Несчастную похищают, волокут на старое кладбище, дабы распять посреди горящей пентаграммы. Тот, что в плаще и маске (клоунской!), готовит каменный нож…
Само собой, протрезвевший приемный отец вкупе с мужественным юношей-циркачом поспевают вовремя. Злодея-клоуна толкают в центр пентаграммы, ночь исчезает в яркой вспышке пламени…
Фильм был старым, немым, и заключительное «Ха! Ха! Ха!» темного Владыки было запечатлено на титрах, как раз перед «зе эндом» и финальным таперским аккордом.
«Смейся, клоун, смейся!»
В Вайшенфельде Мареку стало не до смеха. Там собрались даже не клоуны, а деревенские сумасшедшие, которых для чего-то отловили по всей Германии. Беззаконный же их Владыка в миру именовался Генрихом Луйтпольдом Гиммлером, рейхсфюрером СС.
«Старина» доктору Эшке определенно не понравилась. Зато сам доктор очень понравился «Старине».
— Простите, мадам! — пожилой усатый таксист оборачивается, вздыхает виновато. — Ничего нельзя поделать, мадам, придется обождать.
Женщина не отвечает, лишь устало опускает веки. Перелет до Парижа вымотал до самого донышка, забрав последние силы. Хотелось упасть на кровать, на дорогое гостиничное покрывало, прямо как есть, даже не снимая туфель, и спать, спать, спать… Номер-люкс в отеле был заказан заранее, из Орли она перезвонила, попросив к ее приезду наполнить ванну с мускусным ароматом…
Толпа — глухая многоглавая стена поперек всей улицы. Не объехать, даже не обойти, на соседних тоже люди, десятки, сотни, тысячи… Транспаранты, плакаты, затоптанные листовки по всему асфальту, тонкая цепочка растерянных полицейских-ажанов.
Париж сошел с ума…
— Придется обождать, мадам! — вновь вздыхает таксист. — Это стихия, мадам!
На усатом лице — нежданная улыбка.
— Зато мы им всем показали, мадам! Будут знать, фашисты!..
— Что показали? — не думая, переспрашивает она, но тут же спохватывается: — Простите, совершенно не разбираюсь в политике.
Улыбка сменяется искренним, до глубины зрачков, изумлением:
— Но как же, мадам! Мюнхен! Конференция, которую хотели собрать боши и этот макаронник Муссолини! Мы не пустили туда Леона Блюма[29], нечего к фашистам на поклон ездить. И чехи не поехали, отказались, старик Масарик отговорил их президента. Молодцы, проявили характер. Мерзавец Гитлер и англичанишки-овсянники остались ни с чем!.. Неужели вы не слышите, мадам?
Не слышит. Толпа глуха, но не лишена голоса, однако для нее все, что творится под горячим парижским солнцем, — всего лишь далекий невнятный шум.
…Что там на ближайшем транспаранте? «Да здравствует правительство Народного фронта!» Правительству-то ничего не сделается, о себе бы подумали…
— Франция снова едина, мадам! — чеканит усатый таксист. — Как в славном сентябре 1914-го! О, мадам, я был тогда мальчишкой, но такое вовек не забыть…
Умолкает, смотрит внимательно на пассажирку. Затем открывает дверцу, оглядывается.
— Может, вызвать врача, мадам? Здесь рядом бистро, там наверняка знают, где ближайший квартирует. «Скорой»-то не подъехать…

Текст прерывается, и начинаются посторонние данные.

-- ==== Sys2Proof/Machine/QueryOps.lean ====
section
/-! DEFINITION. Shared operations of the query path: a thread's image, its context bytes (R51), and how a thread's outcome
reaches its request. -/

namespace Sys2Proof.Machine

/-- The version of a model's rules a thread runs on (R21, R23). -/
def State.verOf (s : State) (t : Thread) : MVer := Tbl.getD (s.model t.model).vers t.ver {}

/-- The version in force of a model. -/
def State.curVer (s : State) (m : Nat) : MVer := Tbl.getD (s.model m).vers (s.model m).ver {}

/-- A request; an absent number reads as an empty request. -/
def State.req (s : State) (r : Nat) : Option Request := Tbl.find? s.reqs r

/-- Two requests belong to one flow (R46, R71): host or port, key address, FLOW_ID. -/
def Request.sameFlow (q p : Request) : Bool :=
  let host := fun (x : Request) => match x.src with | .host _ _ _ => true | .port _ => false
  host q == host p && q.keyAddr == p.keyAddr && q.flowId == p.flowId

/-- Changes item `i` of a list. -/
def updAt {α : Type} (l : List α) (i : Nat) (f : α → α) : List α :=
  match l[i]? with | some a => l.set i (f a) | none => l

/-- Changes query `i` of a request. -/
def State.updRec (s : State) (r i : Nat) (f : QRec → QRec) : State :=
  s.updReq r (fun q => { q with recs := updAt q.recs i f })

/-- Status a thread's evaluation gives: 0x21 takes precedence over 0x30 (R168). -/
def Thread.status (t : Thread) : Nat := if t.invalid then 0x21 else if t.fault then 0x30 else 0

/-- Evaluation of a thread is over: its record carries status and scores and waits for reply build. -/
def State.endThread (s : State) (tid : Nat) : State :=
  match Tbl.find? s.threads tid with
  | none => s
  | some t =>
    let sc := if t.status = 0 then t.scores.map Prod.snd else []
    (s.updThread tid (fun x => { x with done := true, sums := [], sumFrom := none })).updRec t.req t.qi
      (fun r => { r with status := t.status, scores := sc, ready := true })

/-- The thread's stage-program context ends and its pending loads are discarded. -/
def State.dropCtxOf (s : State) (tid : Nat) : State :=
  { s with vctx := s.vctx.filter (fun p => p.2.thread != tid) }

/-- The query is answered 0x21 (R66): its run, if any, is ended (R168). -/
def State.threadInvalid (s : State) (tid : Nat) : State :=
  ((s.updThread tid (fun x => { x with invalid := true })).dropCtxOf tid).endThread tid

/-- The query is answered 0x30 MODEL_FAULT. -/
def State.threadFault (s : State) (tid : Nat) : State :=
  ((s.updThread tid (fun x => { x with fault := true })).dropCtxOf tid).endThread tid

/-- SOURCE of a thread context (R51). -/
def srcField : Src → Nat
  | .port p => p / 8 * 16 + p % 8
  | .host fn _ _ => 0x8000 + fn / 64 * 4096 + fn % 64

/-- Reply destination: the collector when COLLECTOR takes effect, else the sender (R39). -/
def Request.replyTo (q : Request) : Nat × Nat :=
  match q.collector with
  | some (a, p) => (a, p)
  | none => (q.ipSrc, q.udpS)

/-- The 256 bytes of a thread context (R51). -/
def ctxBytes (s : State) (tid : Nat) (t : Thread) : Bytes :=
  match s.req t.req with
  | none => zeros 128 ++ padTo 128 t.scratch
  | some q =>
    let host := match q.src with | .host _ _ _ => true | .port _ => false
    let qid := match q.recs[t.qi]? with | some r => r.qid | none => 0
    let cfl := b2n q.collector.isSome * 128 + b2n q.spec * 64 + b2n q.split * 32 + b2n q.bf16 * 16
    let (ra, rp) := q.replyTo
    let tci := match q.tag with | some (_, v) => v | none => 0
    leBytes 4 tid ++ leBytes 2 t.model ++ leBytes 2 qid ++ leBytes 4 q.flowId ++ leBytes 4 q.seq ++
      leBytes 4 (if host then 0xFFFFFFFF else q.handle.getD 0xFFFFFFFF) ++ leBytes 1 t.qi ++ leBytes 1 t.ffmt ++
      leBytes 2 t.fcount ++ leBytes 8 t.tArrive ++ leBytes 8 t.tDeadline ++ leBytes 2 (srcField q.src) ++
      leBytes 1 t.status ++ leBytes 1 cfl ++ zeros 4 ++ leBytes 16 ra ++ leBytes 2 rp ++ leBytes 2 tci ++ zeros 60 ++
      padTo 128 t.scratch

/-- A region of device `dev` granted to an owner (board position · 256 + function) covers these bytes. A THREAD request
names its context too; a HOST request does not (R223, R224). -/
def grantedTo (s : State) (owner : Nat) (ctx : Option Nat) (dev a n : Nat) : Bool :=
  s.regions.any (fun p => p.2.dev == dev && p.2.owner == owner &&
    (match ctx with | some c => p.2.ctx == c || p.2.ctx == 0xFFF | none => true) &&
    decide (p.2.base ≤ a) && decide (a + n ≤ p.2.base + p.2.len))

/-- The identity of a context's requests on this device lets it read these bytes. -/
def granted (s : State) (owner ctx dev a n : Nat) : Bool :=
  grantedTo s (s.boot.boardPos * 256 + owner) (some ctx) dev a n

/-- The region table or the grant list of a region is lost: its requests are refused (R275). -/
def regionLost (s : State) (dev a : Nat) : Bool :=
  s.regions.any (fun p => p.2.dev == dev && decide (p.2.base ≤ a) && decide (a < p.2.base + p.2.len) &&
    s.place.lost.any (fun l => l.obj == .region p.1))

/-- Poison consumed by a query: the model context enters MODEL_FAULT (R280). -/
def State.consumePoison (s : State) (ctx a : Nat) : State :=
  let obj := objCode 1 ctx
  let s := (s.count .poisonConsumed 0 1).integ
    { fcode := 0x0112, sev := 1, unitKind := 4, unit := a / 2 ^ 37 % 4, obj := obj, addr := a, detail := 0 }
  let s := s.updModel ctx (fun m => { m with st := 4 })
  s.integ { fcode := 0x0113, sev := 1, obj := obj, detail := 0 }

end Sys2Proof.Machine
end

Она с трудом разлепляет непослушные губы:
— Врача? Нет, не надо. Бистро… Можно чашку кофе? Только покрепче.
Шофер что-то отвечает, но слова тонут в подступившем шуме. Веки становятся каменными, холодеет плечо. Рука мертвеца давит, прижимает к мягкой коже сиденья, не дает вздохнуть…
— …Я тебя создал, сотворил из ничего, из праха. Кем ты была пятнадцать лет назад, когда мы встретились в Шанхае? Проституткой из портового борделя, которая ничего не умела и всего боялась!
— А я тебя убила. Мы квиты.
Губы не двигаются, и она отвечает беззвучно. Услышит!
— Но за что? Я научил тебя всему, что знал и умел. Ты — моя правая рука. Я не стал возражать, даже когда ты вышла замуж за этого сопляка! Пальцем не тронул — ни его, ни тебя, ни твоего ребенка.
Боль растекается по плечу, ледяные пальцы впиваются в плоть. Она находит в себе силы и рывком сбрасывает мертвую ладонь.
— Если бы ты посмел тронуть Гертруду, то не умер бы легко!.. А так — ничего личного, просто business, как говорят янки. Наши финансовые планы не совпали в некоторых пунктах. Если бы ты начал операцию сейчас, как задумывал, мы бы разорились. Я пыталась тебя переубедить…
Мертвецы тоже способны удивляться. Холодные пальцы скользят по щеке, касаются шеи. Женщина невольно вздрагивает.
— Выходит, я погиб из-за твоей глупости? Все рассчитано верно. Большая война начнется со дня на день, и наши деньги закрутятся…
— Никакой войны не будет, — резко перебивает она. — Надо выждать еще года три — и вкладывать, вкладывать, вкладывать! А заодно зарабатывать на том, что есть. Война кормит войну — ты сам меня учил…
Ответ звучит глухо, еле слышно, словно из несусветной дали.
— Ты хорошо выучилась, шлюха!
— А ты ничуть не поумнел, подонок!
Тишина. Молчание. Холод.
— Мадам! Мадам!.. Ваш кофе, самый-самый крепкий.
Она с трудом открывает глаза, но в первый миг видит не кофе, а букет фиалок. На стебельках — маленькие капельки-бриллианты.
— Не огорчайтесь, мадам! — усач-таксист улыбается. — Все будет хорошо!
Она улыбается в ответ, берет цветы.
— Спасибо!
Париж остается Парижем.
— …Кошки, айсбайли, карабины, короткие и длинные ледорубы, две веревки по тридцать метров, репшнуры…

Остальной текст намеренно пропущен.